DATA EXTRACTS

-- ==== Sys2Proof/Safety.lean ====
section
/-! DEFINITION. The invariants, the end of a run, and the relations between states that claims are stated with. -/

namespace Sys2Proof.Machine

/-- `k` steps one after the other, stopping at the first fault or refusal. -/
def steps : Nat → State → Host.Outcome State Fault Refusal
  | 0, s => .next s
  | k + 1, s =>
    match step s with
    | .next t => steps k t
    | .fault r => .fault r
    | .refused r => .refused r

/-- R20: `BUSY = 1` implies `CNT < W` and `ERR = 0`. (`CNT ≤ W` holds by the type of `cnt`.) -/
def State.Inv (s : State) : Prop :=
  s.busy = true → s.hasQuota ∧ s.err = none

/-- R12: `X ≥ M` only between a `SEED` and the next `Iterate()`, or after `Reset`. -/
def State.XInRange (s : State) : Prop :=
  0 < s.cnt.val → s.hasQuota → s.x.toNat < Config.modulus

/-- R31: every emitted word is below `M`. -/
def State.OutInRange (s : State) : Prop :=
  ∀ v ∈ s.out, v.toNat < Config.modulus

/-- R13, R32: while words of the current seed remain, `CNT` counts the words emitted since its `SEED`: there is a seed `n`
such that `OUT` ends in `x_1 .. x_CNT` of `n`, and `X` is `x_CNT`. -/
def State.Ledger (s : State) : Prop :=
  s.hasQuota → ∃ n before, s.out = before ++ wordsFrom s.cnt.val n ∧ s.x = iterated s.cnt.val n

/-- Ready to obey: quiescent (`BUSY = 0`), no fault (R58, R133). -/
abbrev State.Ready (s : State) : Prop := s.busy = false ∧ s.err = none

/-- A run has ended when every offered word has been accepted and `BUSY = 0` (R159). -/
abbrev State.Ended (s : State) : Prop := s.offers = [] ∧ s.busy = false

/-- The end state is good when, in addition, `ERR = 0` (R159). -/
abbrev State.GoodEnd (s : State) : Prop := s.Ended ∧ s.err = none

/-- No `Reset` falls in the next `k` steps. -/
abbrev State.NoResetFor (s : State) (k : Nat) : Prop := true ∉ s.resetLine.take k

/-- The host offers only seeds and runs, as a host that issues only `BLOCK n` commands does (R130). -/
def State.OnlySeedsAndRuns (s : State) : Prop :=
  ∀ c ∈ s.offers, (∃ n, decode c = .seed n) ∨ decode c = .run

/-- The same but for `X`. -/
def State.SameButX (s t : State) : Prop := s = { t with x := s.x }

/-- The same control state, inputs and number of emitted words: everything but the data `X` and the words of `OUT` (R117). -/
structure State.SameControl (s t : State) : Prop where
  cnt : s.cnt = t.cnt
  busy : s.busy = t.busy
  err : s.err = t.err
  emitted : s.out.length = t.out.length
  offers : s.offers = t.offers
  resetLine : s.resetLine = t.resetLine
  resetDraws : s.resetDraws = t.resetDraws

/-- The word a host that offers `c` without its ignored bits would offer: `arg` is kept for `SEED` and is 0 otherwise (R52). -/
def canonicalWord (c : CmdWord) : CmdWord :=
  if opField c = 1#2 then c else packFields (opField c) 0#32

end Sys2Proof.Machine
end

--

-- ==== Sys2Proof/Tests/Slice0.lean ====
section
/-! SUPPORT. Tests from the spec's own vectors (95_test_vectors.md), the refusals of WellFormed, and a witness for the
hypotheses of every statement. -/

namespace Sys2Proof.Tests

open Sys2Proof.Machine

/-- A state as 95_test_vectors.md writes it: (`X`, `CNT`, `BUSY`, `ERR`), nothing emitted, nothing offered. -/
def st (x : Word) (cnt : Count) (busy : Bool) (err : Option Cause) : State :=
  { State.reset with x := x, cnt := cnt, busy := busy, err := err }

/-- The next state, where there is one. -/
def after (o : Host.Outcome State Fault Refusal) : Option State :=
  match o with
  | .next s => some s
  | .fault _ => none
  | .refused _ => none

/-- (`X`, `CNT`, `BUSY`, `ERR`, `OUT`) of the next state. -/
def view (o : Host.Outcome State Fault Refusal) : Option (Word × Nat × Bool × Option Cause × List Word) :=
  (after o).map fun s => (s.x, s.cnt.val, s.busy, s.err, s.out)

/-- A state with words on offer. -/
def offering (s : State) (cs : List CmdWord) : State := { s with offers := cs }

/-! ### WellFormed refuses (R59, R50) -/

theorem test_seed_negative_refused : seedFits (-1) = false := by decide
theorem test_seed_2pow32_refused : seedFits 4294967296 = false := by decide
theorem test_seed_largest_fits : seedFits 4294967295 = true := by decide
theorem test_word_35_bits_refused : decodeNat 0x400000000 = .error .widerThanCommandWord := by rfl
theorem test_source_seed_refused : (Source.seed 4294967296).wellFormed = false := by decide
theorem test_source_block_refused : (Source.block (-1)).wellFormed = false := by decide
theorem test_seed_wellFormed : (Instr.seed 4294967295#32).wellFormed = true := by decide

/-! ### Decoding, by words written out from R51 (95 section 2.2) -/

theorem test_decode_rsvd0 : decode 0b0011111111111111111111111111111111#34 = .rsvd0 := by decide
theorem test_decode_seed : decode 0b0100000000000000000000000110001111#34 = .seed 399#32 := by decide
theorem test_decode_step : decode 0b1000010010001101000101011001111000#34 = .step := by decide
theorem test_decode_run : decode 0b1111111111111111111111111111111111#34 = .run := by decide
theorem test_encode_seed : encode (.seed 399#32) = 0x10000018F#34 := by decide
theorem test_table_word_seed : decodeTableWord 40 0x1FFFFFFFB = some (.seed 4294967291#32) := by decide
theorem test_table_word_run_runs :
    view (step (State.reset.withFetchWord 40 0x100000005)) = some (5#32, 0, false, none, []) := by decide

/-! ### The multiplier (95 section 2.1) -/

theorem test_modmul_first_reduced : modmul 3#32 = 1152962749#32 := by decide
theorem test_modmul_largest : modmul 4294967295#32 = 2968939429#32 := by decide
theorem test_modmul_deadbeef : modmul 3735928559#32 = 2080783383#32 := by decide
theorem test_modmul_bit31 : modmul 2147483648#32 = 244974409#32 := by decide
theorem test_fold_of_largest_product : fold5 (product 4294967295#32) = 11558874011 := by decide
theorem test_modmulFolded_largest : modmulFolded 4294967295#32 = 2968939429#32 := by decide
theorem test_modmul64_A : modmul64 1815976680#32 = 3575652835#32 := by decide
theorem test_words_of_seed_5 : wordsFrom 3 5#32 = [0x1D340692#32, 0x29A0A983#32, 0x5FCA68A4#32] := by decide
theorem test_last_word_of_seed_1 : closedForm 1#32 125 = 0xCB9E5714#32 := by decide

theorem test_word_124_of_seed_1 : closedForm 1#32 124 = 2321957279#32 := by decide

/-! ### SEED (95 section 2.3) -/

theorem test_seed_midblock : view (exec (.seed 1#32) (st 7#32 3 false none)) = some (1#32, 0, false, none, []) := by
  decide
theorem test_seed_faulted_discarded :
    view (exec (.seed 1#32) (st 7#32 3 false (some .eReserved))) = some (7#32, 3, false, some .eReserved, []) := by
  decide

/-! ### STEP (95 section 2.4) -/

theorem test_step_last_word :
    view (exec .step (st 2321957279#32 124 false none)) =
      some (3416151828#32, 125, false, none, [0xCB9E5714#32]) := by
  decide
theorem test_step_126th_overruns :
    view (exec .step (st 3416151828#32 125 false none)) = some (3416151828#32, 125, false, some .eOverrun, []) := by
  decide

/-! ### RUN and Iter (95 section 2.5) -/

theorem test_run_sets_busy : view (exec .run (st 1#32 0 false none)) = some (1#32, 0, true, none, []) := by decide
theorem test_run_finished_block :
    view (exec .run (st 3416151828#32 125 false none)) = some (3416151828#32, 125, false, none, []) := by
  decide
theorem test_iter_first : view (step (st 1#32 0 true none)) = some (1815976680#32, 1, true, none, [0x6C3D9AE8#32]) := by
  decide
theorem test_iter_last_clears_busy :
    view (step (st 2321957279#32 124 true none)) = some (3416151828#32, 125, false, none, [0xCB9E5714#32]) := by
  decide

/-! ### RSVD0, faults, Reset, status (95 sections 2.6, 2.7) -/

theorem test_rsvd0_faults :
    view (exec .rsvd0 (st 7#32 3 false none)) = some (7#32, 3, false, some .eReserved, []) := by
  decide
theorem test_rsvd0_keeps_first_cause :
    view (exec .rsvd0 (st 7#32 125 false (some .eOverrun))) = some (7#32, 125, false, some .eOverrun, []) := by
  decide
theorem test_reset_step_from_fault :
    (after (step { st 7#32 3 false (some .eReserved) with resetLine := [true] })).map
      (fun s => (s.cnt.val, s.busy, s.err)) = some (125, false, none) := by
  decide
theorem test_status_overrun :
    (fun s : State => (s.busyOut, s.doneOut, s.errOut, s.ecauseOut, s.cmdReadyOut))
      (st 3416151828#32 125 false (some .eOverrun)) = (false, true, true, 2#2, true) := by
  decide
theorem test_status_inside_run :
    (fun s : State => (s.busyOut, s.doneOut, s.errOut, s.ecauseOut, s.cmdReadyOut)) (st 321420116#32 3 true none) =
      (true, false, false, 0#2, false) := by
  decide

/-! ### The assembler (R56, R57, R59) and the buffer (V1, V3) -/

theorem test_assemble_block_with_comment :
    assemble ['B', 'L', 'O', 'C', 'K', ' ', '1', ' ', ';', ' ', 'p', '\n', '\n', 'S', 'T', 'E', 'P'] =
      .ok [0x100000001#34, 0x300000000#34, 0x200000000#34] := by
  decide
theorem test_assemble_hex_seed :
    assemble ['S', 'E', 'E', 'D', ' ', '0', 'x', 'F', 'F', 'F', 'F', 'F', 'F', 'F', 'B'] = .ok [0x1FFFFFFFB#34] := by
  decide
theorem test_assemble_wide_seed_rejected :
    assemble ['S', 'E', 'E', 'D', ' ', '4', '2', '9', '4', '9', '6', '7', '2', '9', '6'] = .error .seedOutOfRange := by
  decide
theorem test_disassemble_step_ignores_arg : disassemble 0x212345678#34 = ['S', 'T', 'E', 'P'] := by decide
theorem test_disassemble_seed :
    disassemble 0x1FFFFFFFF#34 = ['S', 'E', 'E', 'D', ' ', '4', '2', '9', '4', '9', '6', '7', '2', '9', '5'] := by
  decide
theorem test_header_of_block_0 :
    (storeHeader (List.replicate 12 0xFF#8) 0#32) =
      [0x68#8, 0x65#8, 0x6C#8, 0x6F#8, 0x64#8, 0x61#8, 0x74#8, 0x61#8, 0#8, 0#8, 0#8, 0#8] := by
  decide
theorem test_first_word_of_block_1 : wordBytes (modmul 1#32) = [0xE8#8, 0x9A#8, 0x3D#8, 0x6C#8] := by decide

TASK DIRECTIONS
Write down exactly the span of lines above from the one containing "def steps : Nat" to the one containing "v.toNat < Config.modulus", both ends included.

SOLUTION TO THIS TASK
def steps : Nat → State → Host.Outcome State Fault Refusal
  | 0, s => .next s
  | k + 1, s =>
    match step s with
    | .next t => steps k t
    | .fault r => .fault r
    | .refused r => .refused r

/-- R20: `BUSY = 1` implies `CNT < W` and `ERR = 0`. (`CNT ≤ W` holds by the type of `cnt`.) -/
def State.Inv (s : State) : Prop :=
  s.busy = true → s.hasQuota ∧ s.err = none

/-- R12: `X ≥ M` only between a `SEED` and the next `Iterate()`, or after `Reset`. -/
def State.XInRange (s : State) : Prop :=
  0 < s.cnt.val → s.hasQuota → s.x.toNat < Config.modulus

/-- R31: every emitted word is below `M`. -/
def State.OutInRange (s : State) : Prop :=
  ∀ v ∈ s.out, v.toNat < Config.modulus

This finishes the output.